Complete guide to using Polarway from Python with the StorageClient API and Railway-Oriented Programming patterns.

Installation

pip install polarway

Quick Start

import polarway as pw

# Create storage client
client = pw.StorageClient(
    parquet_path="/data/cold",
    enable_cache=True,
    cache_size_gb=2.0
)

# Store data
df = pw.DataFrame({
    "symbol": ["BTC", "ETH", "SOL"],
    "price": [50000, 3000, 100],
    "timestamp": ["2026-02-03T10:00:00", "2026-02-03T10:00:00", "2026-02-03T10:00:00"]
})

client.store("trades_20260203", df)

# Load data
loaded_df = client.load("trades_20260203")
print(loaded_df)

StorageClient API

Initialization

from polarway import StorageClient

# Standalone mode (local storage)
client = StorageClient(
    parquet_path="/data/cold",        # Parquet storage directory
    duckdb_path="/data/analytics.duckdb",  # Optional: DuckDB database
    enable_cache=True,                # Enable LRU cache
    cache_size_gb=2.0                 # Cache size in GB
)

# From configuration file
from polarway import load_config

config = load_config("~/.polarway/config.toml")
client = StorageClient.from_config(config)

Store Operations

Basic Store

import polars as pl

# Create DataFrame
df = pl.DataFrame({
    "timestamp": ["2026-02-03T10:00:00", "2026-02-03T10:01:00"],
    "symbol": ["BTC", "ETH"],
    "price": [50000, 3000],
    "volume": [1.5, 10.0]
})

# Store with key
client.store("trades_20260203", df)

Smart Store (Automatic Tiering)

# Stores in Parquet + warms cache automatically
client.smart_store("trades_20260203", df)

# Benefits:
# - Compressed Parquet on disk (18× compression)
# - Cached in RAM for fast access
# - Automatic LRU eviction

Batch Store

# Store multiple DataFrames
data_dict = {
    "trades_20260203": trades_df,
    "quotes_20260203": quotes_df,
    "orders_20260203": orders_df
}

client.store_batch(data_dict)

Load Operations

Basic Load

# Load by key
df = client.load("trades_20260203")
print(df)

Smart Load (Hybrid Storage)

# Automatically checks: Cache → Parquet → Warm cache
df = client.smart_load("trades_20260203")

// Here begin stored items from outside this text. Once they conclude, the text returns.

-- ==== Sys2Proof/Laws/KeepsNet.lean ====
section
/-!
SUPPORT. What each function keeps (`Keeps`): The shared operations, routes, frames, stores, the writes and reads of the dictionary and fabric time.
-/
namespace Sys2Proof.Machine

theorem State.limited_keeps {z : State} (s : State) (interval : Nat) (key : Nat) (code : Nat) (src : Nat) (h0 : Keeps z s) :
    Keeps z (State.limited s interval key code src).2 := by
  unfold State.limited
  repeat' first
    | with_reducible assumption | extract_lets | fail_if_no_progress (with_reducible apply Keeps.upd)
    | with_reducible apply Keeps.ite2

theorem State.raiseTo_keeps {z : State} (s : State) (e : Nat) (el : Nat) (v : Nat) (h0 : Keeps z s) :
    Keeps z (State.raiseTo s e el v) := by
  unfold State.raiseTo
  repeat' first
    | with_reducible assumption | extract_lets | with_reducible apply State.wr_keeps | with_reducible apply Keeps.ite

theorem State.bump_keeps {z : State} (s : State) (e : Nat) (el : Nat) (n : Nat) (h0 : Keeps z s) :
    Keeps z (State.bump s e el n) := by
  unfold State.bump
  repeat' first
    | with_reducible assumption | with_reducible apply State.wr_keeps

theorem State.emit_keeps {z : State} (s : State) (o : Output) (h0 : Keeps z s) :
    Keeps z (State.emit s o) := by
  unfold State.emit
  repeat' first
    | with_reducible assumption | fail_if_no_progress (with_reducible apply Keeps.upd)

theorem State.keeperWork_keeps {z : State} (s : State) (h0 : Keeps z s) :
    Keeps z (State.keeperWork s) := by
  unfold State.keeperWork
  repeat' first
    | with_reducible assumption | extract_lets | with_reducible apply State.wr_keeps | with_reducible apply Keeps.ite

theorem State.setNq_keeps {z : State} (s : State) (q : Nat) (v : NQueue) (h0 : Keeps z s) :
    Keeps z (State.setNq s q v) := by
  unfold State.setNq
  repeat' first
    | with_reducible assumption | extract_lets | fail_if_no_progress (with_reducible apply Keeps.upd)

theorem State.offer_keeps {z : State} (s : State) (q : Nat) (code : Nat) (sev : Nat) (rec4 : Nat) (h0 : Keeps z s) :
    Keeps z (State.offer s q code sev rec4) := by
  unfold State.offer
  repeat' first
    | with_reducible assumption | extract_lets | with_reducible apply State.setNq_keeps
    | with_reducible apply State.bump_keeps | with_reducible apply Keeps.ite

theorem State.form_keeps {z : State} (s : State) (code : Nat) (sev : Nat) (src : Nat) (ctx : List Item) (h0 : Keeps z s) :
    Keeps z (State.form s code sev src ctx) := by
  unfold State.form
  repeat' first
    | with_reducible assumption | intro _ | extract_lets | with_reducible apply State.raiseTo_keeps
    | with_reducible apply State.bump_keeps | with_reducible apply State.emit_keeps
    | with_reducible apply State.keeperWork_keeps | with_reducible apply State.offer_keeps
    | fail_if_no_progress (with_reducible apply Keeps.upd) | with_reducible apply Keeps.foldl | with_reducible apply Keeps.ite

theorem State.addCounter_keeps {z : State} (s : State) (b : Nat) (k : Nat) (n : Nat) (h0 : Keeps z s) :
    Keeps z (State.addCounter s b k n) := by
  unfold State.addCounter
  repeat' first
    | with_reducible assumption | extract_lets | with_reducible apply State.wr_keeps | with_reducible apply State.form_keeps
    | (refine Keeps.snd_eq (by with_reducible assumption) ?_; with_reducible apply State.limited_keeps)
    | with_reducible apply Keeps.ite | split

theorem State.countEvent_keeps {z : State} (s : State) (b : Nat) (event : Nat) (arg : Nat) (job : Nat) (n : Nat)
    (h0 : Keeps z s) :
    Keeps z (State.countEvent s b event arg job n) := by
  unfold State.countEvent
  repeat' first
    | with_reducible assumption | intro _ | extract_lets | with_reducible apply State.addCounter_keeps
    | with_reducible apply Keeps.foldl | with_reducible apply Keeps.ite

theorem State.raise_keeps {z : State} (s : State) (code : Nat) (sev : Nat) (src : Nat) (ctx : List Item) (h0 : Keeps z s) :
    Keeps z (State.raise s code sev src ctx) := by
  unfold State.raise
  repeat' first
    | with_reducible assumption | extract_lets | with_reducible apply State.countEvent_keeps
    | with_reducible apply State.form_keeps

theorem State.begin_keeps {z : State} (s : State) (t1 : Time) (h0 : Keeps z s) :
    Keeps z (State.begin s t1) := by
  unfold State.begin
  repeat' first
    | with_reducible assumption | fail_if_no_progress (with_reducible apply Keeps.upd)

# First call: ~50ms (Parquet load)
# Second call: <1ms (Cache hit!)

Time-Range Load

from datetime import datetime, timedelta

# Load data for specific time range
df = client.load_time_range(
    symbol="BTC",
    start=datetime(2026, 2, 1),
    end=datetime(2026, 2, 7)
)

# Returns: DataFrame with all BTC data in date range

Pattern Load

# Load all files matching pattern
dfs = client.load_pattern("trades_2026*")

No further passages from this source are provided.